GC vs. self-managing subs: A general contractor handles scheduling, subcontractor coordination, and quality control in exchange for 15-25% of the total rehab cost. Self-managing subs reduces cost but adds significant time and requires you to coordinate electricians, plumbers, framers, and finish crews simultaneously. For a first flip, a GC reduces risk even at the cost of margin.

Weekly check-ins are the minimum standard. Photo-document every stage: pre-demo, rough-in, rough inspection, and finish. This documentation protects you in disputes, helps with insurance claims, and builds the project record that future appraisers and buyers will want.

Track every expense from day one in a dedicated project ledger. Budget creep is how $40,000 rehabs become $52,000 rehabs. The only way to catch it early is to log every payment as it happens.


Step 7: Sell or Keep It

When the renovation is complete, you have two options: sell at retail value or evaluate whether the property is worth keeping as a rental.

Selling: Hire a local agent who sells in that specific neighborhood. The commission (typically 5-6%) is almost always worth it. Agents with neighborhood expertise price more accurately, market to qualified buyers, and negotiate better than most first-time FSBO sellers. Price at or slightly below the top comparable, not at your cost basis. Buyers do not know or care what you paid.

The BRRRR alternative: If the property cash flows after a refinance, consider the BRRRR strategy instead of selling. You do a cash-out refinance at the post-renovation value, pull out most of your capital, and hold the property as a rental. The rent covers the mortgage and expenses. You keep the asset without tying up capital long-term. Before going this route, calculate your cap rate on the post-refi numbers to confirm the deal works as a hold.

Tax note: Flip profit on a property held under twelve months is taxed as ordinary income, not at the long-term capital gains rate. On a $44,000 profit, the difference between a 22% marginal rate and a 15% capital gains rate is roughly $3,000. If you are near the twelve-month threshold, the tax math may favor holding until the one-year mark before selling.
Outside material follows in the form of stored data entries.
-- ==== Sys2Proof/Laws/State.lean ====
section
/-! SUPPORT. The updates of a state, field by field: what each leaves unchanged, by definition. -/

namespace Sys2Proof.Machine

/-! ### modTile -/
@[simp] theorem State.modTile_dies (s : State) (t : TileId) (f : Tile → Tile) : (s.modTile t f).dies = s.dies := rfl
@[simp] theorem State.modTile_stacks (s : State) (t : TileId) (f : Tile → Tile) : (s.modTile t f).hbmStacks = s.hbmStacks := rfl
@[simp] theorem State.modTile_seqs (s : State) (t : TileId) (f : Tile → Tile) : (s.modTile t f).seqs = s.seqs := rfl
@[simp] theorem State.modTile_parts (s : State) (t : TileId) (f : Tile → Tile) : (s.modTile t f).parts = s.parts := rfl
@[simp] theorem State.modTile_mem (s : State) (t : TileId) (f : Tile → Tile) : (s.modTile t f).mem = s.mem := rfl
@[simp] theorem State.modTile_keyed (s : State) (t : TileId) (f : Tile → Tile) : (s.modTile t f).keyed = s.keyed := rfl
@[simp] theorem State.modTile_flips (s : State) (t : TileId) (f : Tile → Tile) : (s.modTile t f).flips = s.flips := rfl
@[simp] theorem State.modTile_circuits (s : State) (t : TileId) (f : Tile → Tile) : (s.modTile t f).circuits = s.circuits := rfl
@[simp] theorem State.modTile_standing (s : State) (t : TileId) (f : Tile → Tile) : (s.modTile t f).standing = s.standing := rfl
@[simp] theorem State.modTile_tables (s : State) (t : TileId) (f : Tile → Tile) : (s.modTile t f).tables = s.tables := rfl
@[simp] theorem State.modTile_pending (s : State) (t : TileId) (f : Tile → Tile) : (s.modTile t f).pending = s.pending := rfl
@[simp] theorem State.modTile_config (s : State) (t : TileId) (f : Tile → Tile) : (s.modTile t f).config = s.config := rfl
@[simp] theorem State.modTile_relay (s : State) (t : TileId) (f : Tile → Tile) : (s.modTile t f).relay = s.relay := rfl
@[simp] theorem State.modTile_sent (s : State) (t : TileId) (f : Tile → Tile) : (s.modTile t f).sent = s.sent := rfl
@[simp] theorem State.modTile_received (s : State) (t : TileId) (f : Tile → Tile) : (s.modTile t f).received = s.received := rfl
@[simp] theorem State.modTile_reductions (s : State) (t : TileId) (f : Tile → Tile) : (s.modTile t f).reductions = s.reductions := rfl
@[simp] theorem State.modTile_transfers (s : State) (t : TileId) (f : Tile → Tile) : (s.modTile t f).transfers = s.transfers := rfl
@[simp] theorem State.modTile_streams (s : State) (t : TileId) (f : Tile → Tile) : (s.modTile t f).streams = s.streams := rfl
@[simp] theorem State.modTile_hostJobs (s : State) (t : TileId) (f : Tile → Tile) : (s.modTile t f).hostJobs = s.hostJobs := rfl
@[simp] theorem State.modTile_ports (s : State) (t : TileId) (f : Tile → Tile) : (s.modTile t f).ports = s.ports := rfl
@[simp] theorem State.modTile_domain (s : State) (t : TileId) (f : Tile → Tile) : (s.modTile t f).domain = s.domain := rfl
@[simp] theorem State.modTile_cold (s : State) (t : TileId) (f : Tile → Tile) : (s.modTile t f).cold = s.cold := rfl
@[simp] theorem State.modTile_drops (s : State) (t : TileId) (f : Tile → Tile) : (s.modTile t f).drops = s.drops := rfl
@[simp] theorem State.modTile_agenda (s : State) (t : TileId) (f : Tile → Tile) : (s.modTile t f).agenda = s.agenda := rfl
@[simp] theorem State.modTile_cur (s : State) (t : TileId) (f : Tile → Tile) : (s.modTile t f).cur = s.cur := rfl
@[simp] theorem State.modTile_issue (s : State) (t : TileId) (f : Tile → Tile) : (s.modTile t f).issue = s.issue := rfl
@[simp] theorem State.modTile_free (s : State) (t : TileId) (f : Tile → Tile) : (s.modTile t f).free = s.free := rfl
@[simp] theorem State.modTile_fresh (s : State) (t : TileId) (f : Tile → Tile) : (s.modTile t f).fresh = s.fresh := rfl

/-! ### modCore -/
@[simp] theorem State.modCore_dies (s : State) (t : TileId) (f : Core → Core) : (s.modCore t f).dies = s.dies := rfl
@[simp] theorem State.modCore_stacks (s : State) (t : TileId) (f : Core → Core) : (s.modCore t f).hbmStacks = s.hbmStacks := rfl
@[simp] theorem State.modCore_seqs (s : State) (t : TileId) (f : Core → Core) : (s.modCore t f).seqs = s.seqs := rfl
@[simp] theorem State.modCore_parts (s : State) (t : TileId) (f : Core → Core) : (s.modCore t f).parts = s.parts := rfl
@[simp] theorem State.modCore_mem (s : State) (t : TileId) (f : Core → Core) : (s.modCore t f).mem = s.mem := rfl
@[simp] theorem State.modCore_keyed (s : State) (t : TileId) (f : Core → Core) : (s.modCore t f).keyed = s.keyed := rfl
@[simp] theorem State.modCore_flips (s : State) (t : TileId) (f : Core → Core) : (s.modCore t f).flips = s.flips := rfl
@[simp] theorem State.modCore_circuits (s : State) (t : TileId) (f : Core → Core) : (s.modCore t f).circuits = s.circuits := rfl
@[simp] theorem State.modCore_standing (s : State) (t : TileId) (f : Core → Core) : (s.modCore t f).standing = s.standing := rfl
@[simp] theorem State.modCore_tables (s : State) (t : TileId) (f : Core → Core) : (s.modCore t f).tables = s.tables := rfl
@[simp] theorem State.modCore_pending (s : State) (t : TileId) (f : Core → Core) : (s.modCore t f).pending = s.pending := rfl
@[simp] theorem State.modCore_config (s : State) (t : TileId) (f : Core → Core) : (s.modCore t f).config = s.config := rfl
@[simp] theorem State.modCore_relay (s : State) (t : TileId) (f : Core → Core) : (s.modCore t f).relay = s.relay := rfl
@[simp] theorem State.modCore_sent (s : State) (t : TileId) (f : Core → Core) : (s.modCore t f).sent = s.sent := rfl
@[simp] theorem State.modCore_received (s : State) (t : TileId) (f : Core → Core) : (s.modCore t f).received = s.received := rfl
@[simp] theorem State.modCore_reductions (s : State) (t : TileId) (f : Core → Core) : (s.modCore t f).reductions = s.reductions := rfl
@[simp] theorem State.modCore_transfers (s : State) (t : TileId) (f : Core → Core) : (s.modCore t f).transfers = s.transfers := rfl
@[simp] theorem State.modCore_streams (s : State) (t : TileId) (f : Core → Core) : (s.modCore t f).streams = s.streams := rfl
@[simp] theorem State.modCore_hostJobs (s : State) (t : TileId) (f : Core → Core) : (s.modCore t f).hostJobs = s.hostJobs := rfl
@[simp] theorem State.modCore_ports (s : State) (t : TileId) (f : Core → Core) : (s.modCore t f).ports = s.ports := rfl
@[simp] theorem State.modCore_domain (s : State) (t : TileId) (f : Core → Core) : (s.modCore t f).domain = s.domain := rfl
@[simp] theorem State.modCore_cold (s : State) (t : TileId) (f : Core → Core) : (s.modCore t f).cold = s.cold := rfl
@[simp] theorem State.modCore_drops (s : State) (t : TileId) (f : Core → Core) : (s.modCore t f).drops = s.drops := rfl
@[simp] theorem State.modCore_agenda (s : State) (t : TileId) (f : Core → Core) : (s.modCore t f).agenda = s.agenda := rfl
@[simp] theorem State.modCore_cur (s : State) (t : TileId) (f : Core → Core) : (s.modCore t f).cur = s.cur := rfl
@[simp] theorem State.modCore_issue (s : State) (t : TileId) (f : Core → Core) : (s.modCore t f).issue = s.issue := rfl
@[simp] theorem State.modCore_free (s : State) (t : TileId) (f : Core → Core) : (s.modCore t f).free = s.free := rfl
@[simp] theorem State.modCore_fresh (s : State) (t : TileId) (f : Core → Core) : (s.modCore t f).fresh = s.fresh := rfl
Frequently Asked Questions

How much money do you need to flip a house?

Most first-time flippers need $30,000 to $60,000 in liquid capital minimum, enough to cover a hard money down payment (typically 20-35% of purchase price), the rehab budget contingency that falls outside the hard money draw schedule, and six months of holding costs. Markets with lower purchase prices allow lower entry. Undercapitalization is the most common cause of failed flips; running out of money mid-rehab is far more costly than not starting.

What is the 70% rule in house flipping?

The 70% rule says your total acquisition and rehab costs should not exceed 70% of the property's after-repair value. The formula is: maximum purchase price = (ARV x 0.70) minus estimated rehab costs. The remaining 30% of ARV covers selling costs (6-8%), holding costs (2-4%), and your profit margin (15-20%). The rule is a screening filter, not a guarantee; deals that pass still need a full cost analysis.

How long does it take to flip a house?

The average flip in 2026 took 161 days from purchase to resale close, roughly 5.5 months. This breaks down as 30 to 45 days to close the purchase, 60 to 90 days of active renovation, and 30 to 45 days on market and in escrow. Markets with thin buyer demand can extend the sales period significantly. Model at least six months of holding costs even if you expect to move faster.

Is house flipping worth it in 2026?

Flipping is profitable in markets where the spread between distressed and retail pricing is meaningful enough to support the 70% rule. In high-cost coastal markets where distressed prices are already near retail, the math rarely works. In secondary markets with older housing stock and active retail demand (Midwest cities, parts of the Southeast and Sun Belt) the spreads remain workable. The profitability depends less on the market cycle and more on whether you bought correctly.

What is the biggest mistake first-time flippers make?

Overestimating ARV and underestimating rehab costs, in that order. Most first-time flippers use optimistic comparable sales (active listings rather than closed sales, or comps from a better neighborhood) and low-ball contractor estimates (one bid, no contingency). Both errors are front-loaded: you sign the contract based on wrong numbers, and then spend the next six months discovering what the real numbers are.


The Bottom Line

Flipping a house is a project management business with a real estate wrapper. The investors who do it consistently are not taking big risks; they are running disciplined processes: buying below the 70% threshold, budgeting with contingency, modeling full costs before they close, and pricing to the market when they sell.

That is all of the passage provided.